# Karate is general term



## trueaspirer (Jun 7, 2006)

Why has karate spread to mean all martial arts? Most people, if you ask them, don't know the difference between karate and martial arts. Where did the confusion come from?


----------



## terryl965 (Jun 7, 2006)

It has become a general termonology like Kung Fu was in the seventies.
Terry


----------



## Andrew Green (Jun 7, 2006)

And I believe Jujitsu before that...

Pool on what the next term is? I call "Tae Kwon Do"


----------



## Robert Lee (Jun 7, 2006)

When the Okinawin Arts were introduced to Japan Karate became the new name. Then you had the style names also.  And karate had been more well spoken then other arts as it was exposed just after WW2 to many americans. Now Kung Fu can mean most any thing If you are a carpenter and are working on being a better capenter You are per say practicing Kung Fu. But related To the M/A its about combat training. People know about Karate as a word  But tell them you practice shorin ryu Go ju ryu ect They might have to ask whats that put Karate after the name They go I know about that stuff saw it in such and such movie.  Just a word that relates to M/A for people that are not more aware about the M/A world


----------



## monkey (Jun 8, 2006)

In Chico we have a Kodan Kahn for jujisu  &  A  Budo Kahn for Karate.Yes there are  a few Ed Parker school-Shorin ryu-Tai Chi-Wing Chun.But Mainly we define it as Budo for the top one that have solid lines for the full total art.


----------



## Grenadier (Jun 9, 2006)

Now, before I type my response, I'm going to say, that there is no offense directed towards any Korean Martial Arts practitioners.  After all, I'm also a former KMA practitioner as well, and am merely sharing some insights here.  



			
				trueaspirer said:
			
		

> Why has karate spread to mean all martial arts? Most people, if you ask them, don't know the difference between karate and martial arts. Where did the confusion come from?


 
Simply put, "Karate" is a very well-recognized word.  If you ask the average Joe Q. Public if they know what "Karate" or "Kung Fu" is, the odds are excellent that they'll at least know it pertains to the martial arts in some way or another. 
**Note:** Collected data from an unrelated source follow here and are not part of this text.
-- ==== Sys2Proof/Tests/Slice0.lean ====
section
/-! SUPPORT. Tests of the model: words decode as the spec encodes them, ill-formed terms are refused, single steps give what the
spec's own examples and rules give, and every statement's hypotheses are met by some state. -/

namespace Sys2Proof.Tests

set_option Elab.async false

open Sys2Proof.Machine

/-! ### Decoding: words written out from R33, R36, R58 and R59 -/

/-- One-word fields: PRED 7, D 5, A 3, B 4. -/
def tW1 : W1 := ⟨7#3, false, 5#7, 3#7, 4#7⟩

/-- Two-word fields: PRED 7, D 5, A 3, B 4, C 6, every modifier 0. -/
def tW2 : W2 := ⟨7#3, false, 5#7, 3#7, 4#7, .mod 6#7 0#5 0#2 0#3 0#2 0#2 0#4⟩

/-- R58, R59: the one-word instructions. -/
theorem test_decode_one_word : List.map (fun w : Nat => (decodeRaw [BitVec.ofNat 32 w]).toOption)
    [0x01C12345, 0x03C14184, 0x07C14184, 0x09C14184, 0x0BC14184, 0x19C14184, 0x1BC14184, 0x1DC14184, 0x1FC14184, 0x21C14184,
      0x23C14184, 0x25C14184, 0x27C14184, 0x29C14184, 0x39C14184, 0x3BC14184, 0x63C14184, 0x81C12345, 0x85C14184, 0x87C14184,
      0x89C14184, 0x8BC14184, 0x8DC14184, 0x8FC14184, 0x91C14184, 0x93C14184, 0x95C14184, 0x97C14184, 0x99C14184, 0x9BC14184,
      0xA5C14184, 0xD5C000A5, 0xD7C14184] =
    List.map (fun i : Instr => some (i, 1))
    [.bra ⟨7#3, false, 0x12345#21⟩, .brx tW1, .callx tW1, .ret tW1, .nop tW1, .iaddOneWord tW1, .isubOneWord tW1,
      .imulOneWord tW1, .andOneWord tW1, .orOneWord tW1, .xorOneWord tW1, .shlOneWord tW1, .shrOneWord tW1, .movOneWord tW1,
      .faddOneWord tW1, .fmulOneWord tW1, .fsp tW1, .gbra ⟨7#3, false, 0x12345#21⟩, .gaddOneWord tW1, .gsubOneWord tW1,
      .gmulOneWord tW1, .gandOneWord tW1, .gorOneWord tW1, .gxorOneWord tW1, .gshlOneWord tW1, .gshrOneWord tW1,
      .gsarOneWord tW1, .gminOneWord tW1, .gmaxOneWord tW1, .gmov tW1, .g2v tW1, .sysc ⟨7#3, false, 0#5, 0x00A5#16⟩, .eret tW1] := by decide +kernel

/-- R58, R59: the two-word instructions of majors 0x00 to 0x0B of the L-set. -/
theorem test_decode_control_and_lanes : List.map (fun w : Nat × Nat => (decodeRaw [BitVec.ofNat 32 w.1, BitVec.ofNat 32 w.2]).toOption)
    [(0x05C14184, 0x00180000), (0x0DC14184, 0x00180000), (0x0DC14184, 0x04180000), (0x0DC14184, 0x08180000),
      (0x0DC14184, 0x0C180000), (0x0DC14184, 0x10180000), (0x0DC14184, 0x14180000), (0x0DC14184, 0x18180000),
      (0x0FC14184, 0x00180000), (0x0FC14184, 0x04180000), (0x0FC14184, 0x08180000), (0x0FC14184, 0x0C180000),
      (0x11C14184, 0x00180000), (0x13C14184, 0x00180000), (0x15C14184, 0x00180000), (0x17C14184, 0x00180000)] =
    List.map (fun i : Instr => some (i, 2))
    [.call tW2, .exit tW2, .tail tW2, .yield tW2, .nap tW2, .qsync tW2, .bkpt tW2, .trap tW2, .rank tW2, .plop tW2, .s2v tW2,
      .s2g tW2, .shfl tW2, .vote tW2, .matchv tW2, .qred tW2] := by decide +kernel

/-- R58, R59: the two-word instructions of majors 0x0C to 0x1B of the L-set. -/
theorem test_decode_integer : List.map (fun w : Nat × Nat => (decodeRaw [BitVec.ofNat 32 w.1, BitVec.ofNat 32 w.2]).toOption)
    [(0x2BC14184, 0x00180000), (0x2BC14184, 0x04180000), (0x2BC14184, 0x08180000), (0x2BC14184, 0x0C180000),
      (0x2BC14184, 0x10180000), (0x2BC14184, 0x14180000), (0x2BC14184, 0x18180000), (0x2BC14184, 0x1C180000),
      (0x2BC14184, 0x20180000), (0x2BC14184, 0x24180000), (0x2BC14184, 0x28180000), (0x2BC14184, 0x2C180000),
      (0x2BC14184, 0x30180000), (0x2DC14184, 0x00180000), (0x2DC14184, 0x04180000), (0x2DC14184, 0x08180000),
      (0x2DC14184, 0x0C180000), (0x2DC14184, 0x10180000), (0x2FC14184, 0x00180000), (0x2FC14184, 0x04180000),
      (0x2FC14184, 0x08180000), (0x2FC14184, 0x0C180000), (0x2FC14184, 0x10180000), (0x2FC14184, 0x14180000),
      (0x2FC14184, 0x18180000), (0x2FC14184, 0x1C180000), (0x2FC14184, 0x20180000), (0x2FC14184, 0x24180000),
      (0x31C14184, 0x00180000), (0x31C14184, 0x04180000), (0x31C14184, 0x08180000), (0x31C14184, 0x0C180000),
      (0x31C14184, 0x10180000), (0x31C14184, 0x14180000)] =
    List.map (fun i : Instr => some (i, 2))
    [.iaddTwoWord tW2, .iaddc tW2, .isubTwoWord tW2, .isubb tW2, .imulTwoWord tW2, .imulh tW2, .imad tW2, .imadw tW2, .imin tW2,
      .imax tW2, .iabs tW2, .ineg tW2, .isad tW2, .andTwoWord tW2, .orTwoWord tW2, .xorTwoWord tW2, .andn tW2, .lop3 tW2,
      .shlTwoWord tW2, .shrTwoWord tW2, .sar tW2, .shf tW2, .popc tW2, .clz tW2, .ctz tW2, .brev tW2, .bfx tW2, .bfi tW2,
      .iset tW2, .isel tW2, .movTwoWord tW2, .movi tW2, .lea tW2, .prmt tW2] := by decide +kernel

/-- R58, R59: the two-word instructions of majors 0x1C to 0x27 of the L-set. -/
theorem test_decode_float_and_conversion : List.map (fun w : Nat × Nat => (decodeRaw [BitVec.ofNat 32 w.1, BitVec.ofNat 32 w.2]).toOption)
    [(0x3DC14184, 0x00180000), (0x3DC14184, 0x04180000), (0x3DC14184, 0x08180000), (0x3DC14184, 0x0C180000),
      (0x3DC14184, 0x10180000), (0x3DC14184, 0x14180000), (0x3DC14184, 0x18180000), (0x3DC14184, 0x1C180000),
      (0x3DC14184, 0x20180000), (0x3FC14184, 0x00180000), (0x3FC14184, 0x04180000), (0x3FC14184, 0x08180000),
      (0x3FC14184, 0x0C180000), (0x3FC14184, 0x10180000), (0x3FC14184, 0x14180000), (0x3FC14184, 0x18180000),
      (0x41C14184, 0x00180000), (0x41C14184, 0x04180000), (0x41C14184, 0x08180000), (0x41C14184, 0x0C180000),
      (0x49C14184, 0x00180000), (0x49C14184, 0x04180000), (0x49C14184, 0x08180000), (0x49C14184, 0x0C180000),
      (0x49C14184, 0x10180000), (0x4BC14184, 0x00180000), (0x4BC14184, 0x04180000), (0x4BC14184, 0x08180000),
      (0x4BC14184, 0x0C180000), (0x4BC14184, 0x10180000), (0x4BC14184, 0x14180000), (0x4BC14184, 0x18180000)] =
    List.map (fun i : Instr => some (i, 2))
    [.faddTwoWord tW2, .fmulTwoWord tW2, .ffma tW2, .fmin tW2, .fmax tW2, .fset tW2, .fclass tW2, .frnd tW2, .fscl tW2, .frcp tW2,
      .frsq tW2, .fsqrt tW2, .fex2 tW2, .flg2 tW2, .fsin tW2, .fcos tW2, .hadd2 tW2, .hmul2 tW2, .hfma2 tW2, .hmnx2 tW2,
      .cvt tW2, .cvtp tW2, .cvtx tW2, .f2i tW2, .i2f tW2, .qblk tW2, .qtile tW2, .unq tW2, .plx tW2, .pli tW2, .trlck tW2,
      .sclx tW2] := by decide +kernel

/-- R58, R59: the two-word instructions of majors 0x28 to 0x2F of the L-set. -/
theorem test_decode_memory_and_tiles : List.map (fun w : Nat × Nat => (decodeRaw [BitVec.ofNat 32 w.1, BitVec.ofNat 32 w.2]).toOption)
    [(0x51C14184, 0x00180000), (0x53C14184, 0x00180000), (0x55C14184, 0x00180000), (0x55C14184, 0x04180000),
      (0x57C14184, 0x00180000), (0x57C14184, 0x04180000), (0x59C14184, 0x00180000), (0x59C14184, 0x04180000),
      (0x59C14184, 0x08180000), (0x59C14184, 0x0C180000), (0x59C14184, 0x10180000), (0x5BC14184, 0x00180000),
      (0x5BC14184, 0x04180000), (0x5BC14184, 0x08180000), (0x5BC14184, 0x0C180000)] =
    List.map (fun i : Instr => some (i, 2))
    [.ld tW2, .st tW2, .lds tW2, .sts tW2, .ldp tW2, .stp tW2, .ldt tW2, .stt tW2, .tdef tW2, .tset tW2, .tqry tW2, .pref tW2,
      .cctl tW2, .tagld tW2, .tagst tW2] := by decide +kernel

/-- R58, R59: the two-word instructions of majors 0x30 to 0x35 of the L-set. -/
theorem test_decode_ordering_and_atomics : List.map (fun w : Nat × Nat => (decodeRaw [BitVec.ofNat 32 w.1, BitVec.ofNat 32 w.2]).toOption)
    [(0x61C14184, 0x00180000), (0x65C14184, 0x00180000), (0x67C14184, 0x00180000), (0x69C14184, 0x00180000),
      (0x69C14184, 0x04180000), (0x69C14184, 0x08180000), (0x6BC14184, 0x00180000), (0x6BC14184, 0x04180000),
      (0x6BC14184, 0x08180000)] =
    List.map (fun i : Instr => some (i, 2))
    [.fence tW2, .atom tW2, .red tW2, .atoms tW2, .atomp tW2, .redp tW2, .pusht tW2, .taket tW2, .takeh tW2] := by decide +kernel

/-- R58, R59: the two-word instructions of majors 0x36 to 0x39 of the L-set. -/
theorem test_decode_cells_and_barriers : List.map (fun w : Nat × Nat => (decodeRaw [BitVec.ofNat 32 w.1, BitVec.ofNat 32 w.2]).toOption)
    [(0x6DC14184, 0x00180000), (0x6DC14184, 0x04180000), (0x6DC14184, 0x08180000), (0x6DC14184, 0x0C180000),
      (0x6FC14184, 0x00180000), (0x6FC14184, 0x04180000), (0x71C14184, 0x00180000), (0x71C14184, 0x04180000),
      (0x71C14184, 0x08180000), (0x73C14184, 0x00180000), (0x73C14184, 0x04180000), (0x73C14184, 0x08180000),
      (0x73C14184, 0x0C180000)] =
    List.map (fun i : Instr => some (i, 2))
    [.prop tW2, .dread tW2, .dwait tW2, .recy tW2, .dqry tW2, .dinit tW2, .bara tW2, .bars tW2, .barr tW2, .sbar tW2, .sbara tW2,
      .waitx tW2, .sigx tW2] := by decide +kernel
Let's face it: A lot of folks have watched "The Karate Kid," and certainly watched those old Kung Fu flicks that were shown on Samaurai Saturday, or the Bruce Lee movies (Game of Death will never count...).  

On the other hand, if you ask the average person if they know what "Tang Soo Do" or "Capoeira" is, you'll probably get a blank stare.  Even popular styles such as Tae Kwon Do might not get nearly as much "common recognition" as "Karate" would.  

While a lot of people have watched Kung Fu movies and "The Karate Kid" series, the same can NOT be said about movies encompassing other styles, such as the first "Best of the Best," where Tae Kwon Do was emphasized, or "Only the Strong," where Capoeira was featured.  Sorry, but those movies only grabbed a small niche crowd, although it was nice to see movies featuring such systems.  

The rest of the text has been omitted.